Media

First patient receives novel gene therapy for type of blindness

27 October 2011

The first patient to receive gene therapy for an incurable type of blindness was treated at the John Radcliffe Hospital in Oxford this week as part of a trial led by Oxford University.

If successful, the advance could lead to the first-ever treatment for choroideraemia, a progressive form of genetic blindness that first arises in childhood and is estimated to affect over 100,000 people worldwide.

‘This disease has been recognised as an incurable form of blindness since it was first described over a hundred years ago. I cannot describe the excitement in thinking that we have designed a genetic treatment that could potentially stop it in its tracks with one single injection,’ says Professor Robert MacLaren, professor of ophthalmology at the University of Oxford and an honorary consultant at the Oxford Eye Hospital and Moorfields Eye Hospital, who is leading the trial.

Jonathan Wyatt, 63, an arbitration lawyer from Bristol had the surgery at the Oxford Eye Hospital based at the John Radcliffe – the main NHS centre for this trial. He is the first of 12 people in this initial human trial that will receive the novel gene therapy.

Mr Wyatt was diagnosed with choroideraemia in his late teens and has suffered progressive sight loss ever since. He now has limited vision as a result of the degeneration and his dark adaptation is poor.

Choroideraemia is a genetic disease that leads to progressive degeneration of the retina in the eye. It generally affects males only and there is no treatment. The diagnosis is usually made in childhood and leads to blindness in men by their forties. It occurs due to deficiency of the REP1 gene located on the X chromosome.

The novel gene treatment was developed by Professor MacLaren at Oxford University in collaboration with Professor Miguel Seabra at Imperial College London. It is designed to provide the gene missing in people with choroideraemia to stop the deterioration that gradually leads to blindness.

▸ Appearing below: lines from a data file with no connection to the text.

theorem absorb_hash_of_le :
    ((s.absorb bytes).state, (s.absorb bytes).checksum) =
      hashBlocks s.state s.checksum (s.pending bytes) ((s.count.toNat + bytes.length) / 16) := by
  have hq : (s.count.toNat + bytes.length) / 16 = ((s.pending bytes).drop 16).length / 16 + 1 := by
    rw [List.length_drop, State.length_pending]
    omega
  rw [absorb_eq_of_le h, hq, hashBlocks_succ_left, State.store_state, State.store_checksum, compressAll_splitBlocks]
  rfl

theorem absorb_count_of_le : (s.absorb bytes).count.toNat = (s.count.toNat + bytes.length) % 16 := by
  rw [absorb_eq_of_le h, State.store_count, State.length_drop_pending, BitVec.toNat_ofNat]
  exact Nat.mod_mod _ 16

theorem absorb_buffer_of_le (k : Nat) (hk : k < 16) :
    (s.absorb bytes).buffer[k] =
      if k < (s.count.toNat + bytes.length) % 16 then
        (s.pending bytes).getD (16 * ((s.count.toNat + bytes.length) / 16) + k) 0
      else (s.pending bytes).getD k 0 := by
  simp only [absorb_eq_of_le h, State.store_buffer, State.compressAll_buffer, State.compress_buffer,
    fill_buffer_eq_blockAt h]
  have hlen := State.length_drop_pending s bytes
  rw [getElem_writeBytes _ _ _ _ hk (by omega), getElem_blockAt _ _ _ hk, hlen]
  simp [List.getD_eq_getElem?_getD]

end Fills

/-! ### Both cases together -/

theorem absorb_hash :
    ((s.absorb bytes).state, (s.absorb bytes).checksum) =
      hashBlocks s.state s.checksum (s.pending bytes) ((s.count.toNat + bytes.length) / 16) := by
  by_cases h : s.count.toNat + bytes.length < 16
  · rw [Nat.div_eq_of_lt h, absorb_hash_of_lt h]
  · exact absorb_hash_of_le (Nat.le_of_not_lt h)

theorem absorb_count : (s.absorb bytes).count.toNat = (s.count.toNat + bytes.length) % 16 := by
  by_cases h : s.count.toNat + bytes.length < 16
  · rw [Nat.mod_eq_of_lt h, absorb_count_of_lt h]
  · exact absorb_count_of_le (Nat.le_of_not_lt h)

/-- The valid bytes are the rest of the pending ones; the stale ones are the old ones if no block was compressed, and those
of the first block otherwise. -/
theorem absorb_buffer (k : Nat) (hk : k < 16) :
    (s.absorb bytes).buffer[k] =
      if k < (s.count.toNat + bytes.length) % 16 then
        (s.pending bytes).getD (16 * ((s.count.toNat + bytes.length) / 16) + k) 0
      else if (s.count.toNat + bytes.length) / 16 = 0 then s.buffer[k] else (s.pending bytes).getD k 0 := by
  by_cases h : s.count.toNat + bytes.length < 16
  · rw [absorb_buffer_of_lt h k hk, Nat.mod_eq_of_lt h, Nat.div_eq_of_lt h, if_pos rfl, Nat.mul_zero, Nat.zero_add]
  · have hq : (s.count.toNat + bytes.length) / 16 ≠ 0 := by omega
    rw [absorb_buffer_of_le (Nat.le_of_not_lt h) k hk, if_neg hq]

It uses a virus essentially as a delivery vehicle that ferries DNA including the missing gene into the right part of the eye. The virus has been engineered to infect the light-sensitive cells in the retina known as photoreceptors. There the gene is switched on and becomes active.

With this particular gene therapy, the treatment could provide a one-off permanent correction of the disease because the gene is thought to remain in the retinal cells indefinitely.

‘This trial represents the world’s first ever attempt to treat this disease and the first time that gene therapy has been directed towards the light-sensitive photoreceptor cells of the human retina,’ says Professor MacLaren. ‘This represents a major breakthrough and is highly significant for patients who are losing sight from other photoreceptor diseases, such as retinitis pigmentosa.’

The trial will see 12 patients undergo surgery in which the gene therapy is injected into one eye. The other eye would then act as a control against which to assess any treatment effect. The researchers would however aim to go on to treat the second eye, should the treatment be proven to be effective.

The aim of the trial is primarily to assess safety, but it will also gain initial data on how effective the treatment is. The researchers estimate that it will take two years to know whether or not the degeneration has been stopped completely by the gene therapy.

‘While safety appears so far to be fine, the efficacy of the gene therapy will only be evident after 24 months. We need this time to measure any effect as the degeneration caused by choroideraemia is slow,’ explains Professor MacLaren.

The clinical trial is funded by a grant awarded to the University of Oxford by the Health Innovation Challenge Fund – a translational award scheme funded jointly by the Wellcome Trust and the Department of Health.

Professor Seabra, who played a key role at Imperial College London in identifying the gene causing choroideraemia and in eliciting the mechanism of cell death in the retina, comments: ‘The ability to offer a gene replacement treatment for these patients was the final objective of 20 years of intense research in my laboratory. This is a moment of fulfilment for us and a dream come true for all choroideraemia patients.’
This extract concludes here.